§ **EXTRACTED INFORMATION**:
-- ==== Sys2Proof/Machine/StartUp.lean ====
section
/-! DEFINITION. Power good, loss of power, hard reset, and the stages of start-up (R461, R465 to R473). -/

namespace Sys2Proof.Machine

/-! ### What a stop leaves (R468, R469) -/

/-- A physical array without power: its cells, and the mark of a write that was under way. -/
def PhysArray.unpowered (p : PhysArray) : PhysArray := { PhysArray.init with cells := p.cells, writing := p.writing }

/-- A motif table entry without power: mirrors are lost, and with them a second copy (log 46); tiles whose mirror block no source restored leave the motif
STALE (R377). -/
def MotifEntry.unpowered (e : MotifEntry) : MotifEntry :=
  { e with
    state := if e.state = 1 then 0 else if e.state = 2 ∧ e.spoilt ≠ [] then 3 else e.state
    copy := 0, copyGen := 0, prick2 := none, mirror := none, mirror2 := none, mirrorState := 0, groupMirror := [], arriving := []
    servingFor := none, restoring := false, spoilt := [] }

/-- The entry a stop leaves: a load under way counts as failed, so the entry is what it was before (R277, R469). -/
def State.keptEntry (s : State) (m : Nat) (e : MotifEntry) : MotifEntry :=
  match s.motifs.loads.find? fun l => l.motif = m with
  | some l => (if l.proper then { l.prior with gen := e.gen } else e).unpowered
  | none => e.unpowered

/-- An addressable array at power-up: OUT while it holds a tile of a motif that is READY or STALE, or has no working array; else FREE (R114, R118). An index whose
spare was still being programmed keeps its choice (DESIGN CHOICE, log 63). -/
def bootService (s : State) (table : Tab MotifEntry) (a : Nat) : ArrayState :=
  match s.workOf a with
  | none => { ArrayState.init with service := .out, spare := (s.array a).spare, onTambour := (s.array a).spare.isNone }
  | some p => match (s.phys p).cells with
    | none => ArrayState.init
    | some h =>
      let e := Tab.get MotifEntry.init table h.motif
      let first := (s.phys p).writing
      if (e.state = 2 ∨ e.state = 3) ∧ e.gen.toNat = h.gen then
        { ArrayState.init with service := .out, due := if first then some (1, 0) else none }
      else ArrayState.init

/-- The boot record after a loss of power before confirmation, which counts as one failure (R434). -/
def Firmware.powerLost (f : Firmware) : Firmware :=
  if f.pending = 0 then f
  else { f with pending := f.pending - 1, failReason := 3, boot := if f.pending = 1 then f.running else f.boot }

/-- An rkey after a restart: another number of 32 bits than before (R342). -/
def nextRkey (old draw : Nat) : Nat := (old + 1 + draw % (2 ^ 32 - 1)) % 2 ^ 32

/-- The module stopped as at power-off: it keeps cells, motif table and selvage, and loses the rest (R468). The outboxes, the count of draws and the queue
are the model's own and go on. -/
def State.stopped (s : State) : State :=
  let table := s.motifs.table.map fun e => (e.1, s.keptEntry e.1 e.2)
  let z := State.reset
  { z with
    port := { z.port with rkeys := s.port.rkeys.mapIdx fun i k => nextRkey k (Config.draw (s.draws + i)), out := s.port.out }
    start := { z.start with powerGood := false, stage := 0, slot := s.start.slot, holdupL := s.start.holdupL, resetL := s.start.resetL,
                            pwrGood := s.start.pwrGood }
    mem := { z.mem with retired := s.mem.retired }
    arrays := { z.arrays with
      addr := Tab.tabulate ArrayState.init Config.arrays (bootService s table)
      phys := (s.arrays.phys.map fun e => (e.1, e.2.unpowered)).filter fun e => e.2 ≠ PhysArray.init
      remap := s.arrays.remap, retired := s.arrays.retired }
    motifs := { z.motifs with table := table.filter fun e => e.2 ≠ MotifEntry.init }
    knots := { z.knots with wakes := s.knots.wakes, reply := s.knots.reply }
    fabric := { z.fabric with out := s.fabric.out, flits := s.fabric.flits }
    fw := { s.fw with activation := none, holdSteps := false }
    cfg := { z.cfg with slotA := s.cfg.slotA, slotB := s.cfg.slotB }
    islands := { z.islands with
      island := (s.islands.island.map fun e => (e.1, { Island.init with state := if e.2.state = 2 then 2 else 0 })).filter fun e => e.2 ≠ Island.init }
    draws := s.draws + 8
    pending := s.pending }

/-- Loss of power good (R461, R465, R468). -/
def State.powerLoss (s : State) : State :=
  let t := s.stopped
  { t with fw := t.fw.powerLost }

/-- Stage 1 begins: module time is 0, `SLOT_ID` is latched (R348, R466, R470). -/
def State.beginStart (s : State) (slotPins : Nat) : State :=
  { s with
    time := { s.time with t16 := 0, fine := 0 }
    start := { s.start with powerGood := true, stage := 1, stageStart := 0, slot := slotPins % 16 } }

/-- POWER_GOOD (R465, R466). -/
def execPowerGood (slotPins : Nat) (holdupL : Bool) (s : State) : Result :=
  .next (onlyIf (!s.start.powerGood && s.start.resetL) s
    (({ s with start := { s.start with pwrGood := true, holdupL := holdupL } } : State).beginStart slotPins))

/-- PWR_GOOD_FALL ends power good at once (R465). -/
def execPwrGoodFall (s : State) : Result :=
  .next (onlyIf s.start.powerGood s
    (let t := s.powerLoss
    { t with start := { t.start with pwrGood := false, resetL := true } }))

/-- INPUT_UNDERVOLTAGE: an input below 36 V for 1 ms ends power good (R461). -/
def execInputUndervoltage (mv : Nat) (s : State) : Result :=
  .next (onlyIf (s.start.powerGood && decide (mv < 36000)) s
    (let t := s.powerLoss
    { t with start := { t.start with resetL := true } }))

/-- HARD_RESET: `RESET_L` low for at least 10 µs while power good holds; the rails stay up, and the module waits for the release (R467). -/
def execHardReset (lowNs : Nat) (s : State) : Result :=
  .next (onlyIf (s.start.powerGood && decide (10000 ≤ lowNs)) s
    (let t := s.stopped
    { t with start := { t.start with powerGood := true, resetL := false } }))

/-- RESET_RELEASE counts as power good for R348 and for stage 1 (R466, R467). -/
def execResetRelease (slotPins : Nat) (s : State) : Result :=
  .next (onlyIf (s.start.powerGood && !s.start.resetL) s
    (({ s with start := { s.start with resetL := true } } : State).beginStart slotPins))

/-! ### Stages (R470 to R472) -/

/-- ROM_BOOT: the ROM has checked the selvage records and read the boot record; what was interrupted is already resolved. Later than 0.5 s it leaves the
ROM state (R469, R470); after a hardware trip start-up does not go on (R473). -/
def execRomBoot (s : State) : Result :=
  .next (onlyIf (s.start.powerGood && s.start.resetL && decide (s.start.stage = 1) && !s.start.rom && !s.start.hwTrip) s
    (if s.start.stageStart + 500000000 < s.now then s.enterRom
     else { s with start := { s.start with stage := 2, stageStart := s.now } }))

/-- MEMORY_TRAINING: all 8 stacks trained ends stage 3; a stack that fails three attempts, or the limit of 6 s passed, brings the safe state and a DEGRADED
record (R406, R470).
In the ROM state memory is trained without a stage (R472). -/
def execMemoryTraining (trained : List Bool) (s : State) : Result :=
  .next (onlyIf (s.start.powerGood && decide (trained.length = 8 ∧ s.start.stage = 3) && !s.start.rom && !s.start.safe) s
    (if trained.all id && decide (s.now ≤ s.start.stageStart + 6000000000) then { s with start := { s.start with stage := 4, stageStart := s.now } }
     else
       ({ s with
          start := { s.start with safe := true, memoryFailed := true }
          time := { s.time with withdrawn := true, lock := 3, holdoverSince := s.now } } : State).drivePins.ev 15 3 0 kModule 0
         (leBytes 1 kStack ++ leBytes 2 (trained.filter id).length ++ leBytes 1 0)))

/-- Whether a bride's classing no longer holds stage 4: its input is not GOOD, it is unused or classed, or it has no partner planned and found none within
2 s (R322, R470). -/
def State.classedEnough (s : State) (b : Nat) : Bool :=
  let l := Tab.get Light.init s.fabric.light (b / 4)
  decide (l.state ≠ 3) || s.unusedBride b || (s.bride b).classed || ((s.expected b).isNone && decide (l.since + 2000000000 ≤ s.now))

/-- LINKS_UP ends stage 4: brides classed and the host port up, or 4 s gone by; election converged, the time unit LOCKED and its one step taken
(R351, R357, R470). The arrays that may begin warm-up do so (R174, R471). -/
def execLinksUp (s : State) : Result :=
  .next (
    let ready := ((List.range 32).all s.classedEnough && (s.port.up || !portLightGood s)) || decide (s.start.stageStart + 4000000000 ≤ s.now)
    onlyIf (s.start.powerGood && decide (s.start.stage = 4) && !s.start.safe && ready &&
        s.time.groupRef.isSome && decide (s.time.lock = 2) && s.time.stepped) s
      ({ s with start := { s.start with stage := 5, stageStart := s.now } } : State).startArrays)

/-- Whether an addressable array has left WARMUP and CONFIRM, or will not come back on its present array (R172, R470). -/
def State.calibrated (s : State) (a : Nat) : Bool :=
  match s.workOf a with
  | none => true
  | some p => decide ((s.phys p).calState = 3) || (s.array a).retire.isSome ||
      (match (s.phys p).cells with
       | some h => decide ((s.motif h.motif).state = 3 ∧ (s.motif h.motif).gen.toNat = h.gen)
       | none => false)

/-- MODULE_READY ends stage 5: the mirrors of READY motifs are present, and every array of the calibration schedule has left WARMUP and CONFIRM (R470). -/
def execModuleReady (s : State) : Result :=
  .next (onlyIf (s.start.powerGood && decide (s.start.stage = 5) && !s.start.safe && s.mirrorsPresent && (List.range Config.arrays).all s.calibrated) s
    { s with start := { s.start with stage := 6, stageStart := s.now } })

end Sys2Proof.Machine
end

§ **ASSIGNMENT**: Your answer must be the data above, copied exactly from its first line through the line containing "state := if e.state", and nothing more.

§ **WRITTEN SOLUTION**:
-- ==== Sys2Proof/Machine/StartUp.lean ====
section
/-! DEFINITION. Power good, loss of power, hard reset, and the stages of start-up (R461, R465 to R473). -/

namespace Sys2Proof.Machine

/-! ### What a stop leaves (R468, R469) -/

/-- A physical array without power: its cells, and the mark of a write that was under way. -/
def PhysArray.unpowered (p : PhysArray) : PhysArray := { PhysArray.init with cells := p.cells, writing := p.writing }

/-- A motif table entry without power: mirrors are lost, and with them a second copy (log 46); tiles whose mirror block no source restored leave the motif
STALE (R377). -/
def MotifEntry.unpowered (e : MotifEntry) : MotifEntry :=
  { e with
    state := if e.state = 1 then 0 else if e.state = 2 ∧ e.spoilt ≠ [] then 3 else e.state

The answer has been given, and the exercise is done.